Ein aktuelles Beispiel sind die Produkte der ILOG-Sparte bei der IBM. ILOG war bis vor einigen Jahren ein eigenständiges Unternehmen, bevor es von der IBM übernommen wurde. IBM siedelte die ILOG Produkte innerhalb ihrer Websphere-Sparte an, womit sie zu IBM WebSphere ILOG Produkten wurden.

Einige Jahre später teilte man die ursprünglichen ILOG-Produkte neu auf: Die Business Rules-Produkte blieben bei WebSphere, während die Optimierungsprodukte der Sparte Industry Solutions zugeordnet wurden. Zu letzteren zählt nun unter anderem das IBM ILOG Optimization Decision Management Enterprise, kurz ILOG ODM Enterprise bzw. ILOG ODME.

Glühbirne als Sinnbild für den Geistesblitz

IBM ist in der Fortführung und Entwicklung seiner Produkte stark engagiert. Entsprechend wurden die Business Rules-Produkte innerhalb der WebSphere-Sparte kontinuierlich weiterentwickelt, so dass schließlich eine neue Versionsnummer nicht mehr ausreichend war.

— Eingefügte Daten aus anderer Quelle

-- ==== Sys2Proof/Machine/Primitives.lean ====
section
/-! DEFINITION. The external primitives and the modes built on them (`spec/47_primitives.md`): the block functions are the
uninterpreted constants of Config (R253; log 5); the modes, the MACs and the field multiplication follow R263 to R270. -/

namespace Sys2Proof.Machine

open Sys2Proof

/-! Block functions (R253). -/

/-- `AesEnc(k, b)`. -/
def aesEnc (key : List Byte) (b : Block) : Block := Config.aes key b

/-- `AesDec(k, b)`, the inverse. -/
def aesDec (key : List Byte) (b : Block) : Block := (Config.aes key).symm b

/-- `TdesEnc(k, b)`. -/
def tdesEnc (key : List Byte) (b : Vector Byte 8) : Vector Byte 8 := Config.tdes key b

/-- `TdesDec(k, b)`, the inverse. -/
def tdesDec (key : List Byte) (b : Vector Byte 8) : Vector Byte 8 := (Config.tdes key).symm b

/-- `Sha1(m)`. -/
def sha1 (m : List Byte) : List Byte := (Config.sha1 m).toList

/-- `Sha256(m)`. -/
def sha256 (m : List Byte) : List Byte := (Config.sha256 m).toList

/-- `CBLOCK(fam)`, the block size in bytes (`00_scope.md` R7). -/
def cblock : Family → Nat
  | .aes => 16
  | .tdes => 8

/-- `BlockEnc(fam, k, b)` on a block of `CBLOCK(fam)` bytes (R253). -/
def blockEnc (fam : Family) (key b : List Byte) : List Byte :=
  match fam with
  | .aes => (aesEnc key (toBlock b)).toList
  | .tdes => (tdesEnc key (toReg 8 b)).toList

/-- `BlockDec(fam, k, b)` (R253). -/
def blockDec (fam : Family) (key b : List Byte) : List Byte :=
  match fam with
  | .aes => (aesDec key (toBlock b)).toList
  | .tdes => (tdesDec key (toReg 8 b)).toList

/-! Cipher modes (R263 to R267). -/

/-- ECB (R263). -/
def ecbApply (fam : Family) (key : List Byte) (dir : Dir) (blocks : List (List Byte)) : List (List Byte) :=
  match dir with
  | .encrypt => blocks.map (blockEnc fam key)
  | .decrypt => blocks.map (blockDec fam key)

/-- CBC encryption (R264): `C_i = BlockEnc(P_i xor C_(i-1))`. -/
def cbcEnc (fam : Family) (key : List Byte) : (prev : List Byte) → List (List Byte) → List (List Byte)
  | _, [] => []
  | prev, p :: ps =>
    let c := blockEnc fam key (xorBytes p prev)
    c :: cbcEnc fam key c ps

/-- CBC decryption (R264): `P_i = BlockDec(C_i) xor C_(i-1)`. -/
def cbcDec (fam : Family) (key : List Byte) : (prev : List Byte) → List (List Byte) → List (List Byte)
  | _, [] => []
  | prev, c :: cs => xorBytes (blockDec fam key c) prev :: cbcDec fam key c cs

/-- `T + 1 mod 2^128`, the block as a big-endian integer (R266). -/
def inc128 (t : Block) : Block := toBlock (be 16 ((beVal t.toList + 1) % 2 ^ 128))

/-- `T[0..12) || be_4((int(T[12..16)) + 1) mod 2^32)` (R267). -/
def inc32 (t : Block) : Block :=
  toBlock (t.toList.take 12 ++ be 4 ((beVal (t.toList.drop 12) + 1) % 2 ^ 32))

/-- Counter mode over AES with a given increment (R266, R267): `X_i xor AesEnc(key, T_i)[0..len(X_i))`. -/
def ctrApply (inc : Block → Block) (key : List Byte) : Block → List (List Byte) → List (List Byte)
  | _, [] => []
  | t, x :: xs => xorBytes x (aesEnc key t).toList :: ctrApply inc key (inc t) xs

/-- The string cut or zero-filled to `n` bytes: a primitive's output has the length of its input (R250). -/
def ofLength (n : Nat) (l : List Byte) : List Byte := (l ++ zeros n).take n

/-- A call of the cipher primitive outside its contract: a free value of the input's length (log 11). -/
def outsideContract (fam : Family) (key : List Byte) (mode : CeMode) (dir : Dir) (iv : Block) (inp : List Byte) :
    List Byte :=
  ofLength inp.length (Config.cipherOutside fam key mode dir iv inp)

/-- `BlockCipherApply(fam, key, mode, dir, iv, in)` (R255). -/
def blockCipherApply (fam : Family) (key : List Byte) (mode : CeMode) (dir : Dir) (iv : Block) (inp : List Byte) :
    List Byte :=
  match mode with
  | .ecb =>
    if inp.length % cblock fam = 0 then (ecbApply fam key dir (blocksOf (cblock fam) inp)).flatten
    else outsideContract fam key mode dir iv inp
  | .cbc =>
    if inp.length % cblock fam = 0 then
      (match dir with
       | .encrypt => cbcEnc fam key (iv.toList.take (cblock fam)) (blocksOf (cblock fam) inp)
       | .decrypt => cbcDec fam key (iv.toList.take (cblock fam)) (blocksOf (cblock fam) inp)).flatten
    else outsideContract fam key mode dir iv inp
  | .ctr =>
    match fam with
    | .aes => (ctrApply inc128 key iv (blocksOf 16 inp)).flatten
    | .tdes => outsideContract fam key mode dir iv inp
  | .gctr =>
    match fam with
    | .aes => (ctrApply inc32 key iv (blocksOf 16 inp)).flatten
    | .tdes => outsideContract fam key mode dir iv inp

/-! MACs (R257 to R261, R268 to R270). -/

/-- `MacInit(alg)` (R258), the same for every algorithm. -/
def macInit (_alg : MacAlg) : MacState := { msg := [], fin := false }

/-- `MacAbsorb(st, data)` (R259). -/
def macAbsorb (st : MacState) (data : List Byte) : MacState := { st with msg := st.msg ++ data }

/-- `MacFinalize(st)` (R260). -/
def macFinalize (st : MacState) : MacState := { st with fin := true }

/-- The chaining of CBC-MAC and XCBC: `X_(i+1) = AesEnc(key, X_i xor B_i)` (R268, R269). -/
def cbcChain (key : List Byte) (x : Block) (blocks : List (List Byte)) : Block :=
  blocks.foldl (fun x b => aesEnc key (toBlock (xorBytes x.toList b))) x

/-- `CbcMac(key, msg)` (R268). -/
def cbcMac (key msg : List Byte) : Block := cbcChain key (zeroBytes 16) (blocksOf 16 msg)

/-- `Xcbc(K1, K2, K3, msg)` (R269). -/
def xcbcMac (k1 k2 k3 msg : List Byte) : Block :=
  let blocks := blocksOf 16 msg
  let e := cbcChain k1 (zeroBytes 16) blocks.dropLast
  let m := blocks.getLast?.getD []
  if m.length = 16 then aesEnc k1 (toBlock (xorBytes (xorBytes m e.toList) k2))
  else aesEnc k1 (toBlock (xorBytes (xorBytes (ofLength 16 (m ++ [0x80])) e.toList) k3))

/-- A block as a bit vector whose most significant bit is the first bit of byte 0, the coefficient of `x^0` (R270). -/
def blockBits (b : Block) : BitVec 128 := BitVec.ofNat 128 (beVal b.toList)

/-- The block with the given bits. -/
def bitsBlock (v : BitVec 128) : Block := toBlock (be 16 v.toNat)

/-- Multiplication by `x` modulo `x^128 + x^7 + x^2 + x + 1` (R270). -/
def mulX (v : BitVec 128) : BitVec 128 :=
  if v.getLsbD 0 then (v >>> 1) ^^^ (0xe1#128 <<< 120) else v >>> 1

/-- `z + x * y`, the coefficients of `x` taken from `x^0` on, `n` of them left (R270). -/
def gfMulAux (x : BitVec 128) : (n : Nat) → (y z : BitVec 128) → BitVec 128
  | 0, _, z => z
  | n + 1, y, z => gfMulAux x n (mulX y) (if x.getLsbD n then z ^^^ y else z)

/-- `GfMul(x, y)` (R253, R270; log 6). -/
def gfMul (x y : Block) : Block := bitsBlock (gfMulAux (blockBits x) 128 (blockBits y) 0)

/-- `Ghash(H, msg)` (R270). -/
def ghash (h : Block) (msg : List Byte) : Block :=
  (blocksOf 16 msg).foldl (fun y x => gfMul (toBlock (xorBytes y.toList x)) h) (zeroBytes 16)

/-- `MacDigest(alg, key, st)` (R261), `DLEN(alg)` bytes. For XCBC the key is `K1 || K2 || K3`. -/
def macDigest (alg : MacAlg) (key : List Byte) (st : MacState) : List Byte :=
  match alg with
  | .sha1 => sha1 st.msg
  | .sha256 => sha256 st.msg
  | .xcbc => (xcbcMac (slice key 0 16) (slice key 16 32) (slice key 32 48) st.msg).toList
  | .cbcmac => (cbcMac key st.msg).toList
  | .ghash => (ghash (toBlock key) st.msg).toList

/-- What `MacDigest` requires of the state (R261, `45_plan_ops.md` R222; log 14). -/
def macDigestOk (alg : MacAlg) (st : MacState) : Bool :=
  match alg with
  | .sha1 => st.fin
  | .sha256 => st.fin
  | .xcbc => st.fin
  | .cbcmac => !st.fin && st.msg.length % 16 = 0
  | .ghash => !st.fin && st.msg.length % 16 = 0

/-- `HashAlg(AUTH_MODE)` (`45_plan_ops.md` R214), defined for the two HMAC modes. -/
def hashAlg : AuthMode → Option MacAlg
  | .hmacSha1 => some .sha1
  | .hmacSha256 => some .sha256
  | .xcbc => none
  | .none => none

/-- `Hash(alg, m)` (R262): the complete digest; used with the two hashes only. -/
def hashDigest (alg : MacAlg) (m : List Byte) : List Byte := macDigest alg [] (macFinalize (macAbsorb (macInit alg) m))

end Sys2Proof.Machine
end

Daher wurde ein neuer Name gewählt: Aus dem bekannten Produkt mit dem ursprünglichen Namen ILOG JRules wurde IBM ILOG WebSphere Operational Decision Management, kurz WODM oder WebSphere ODM.

Wir haben nun also 2 Produkte unterschiedlicher Unternehmenssparten, deren Abkürzungen sich allerdings stark ähneln. Gibt es denn tatsächlich Überschneidungen der Produkte? Oder sind sie vollkommen unterschiedlich? Da diese Frage bereits bei einigen Kundengesprächen aufkam, kam mir die Idee zu diesem Blogbeitrag, bei dem ich Ihnen den Unterschied und die Einsatzmöglichkeiten der beiden Produkte näherbringen möchte.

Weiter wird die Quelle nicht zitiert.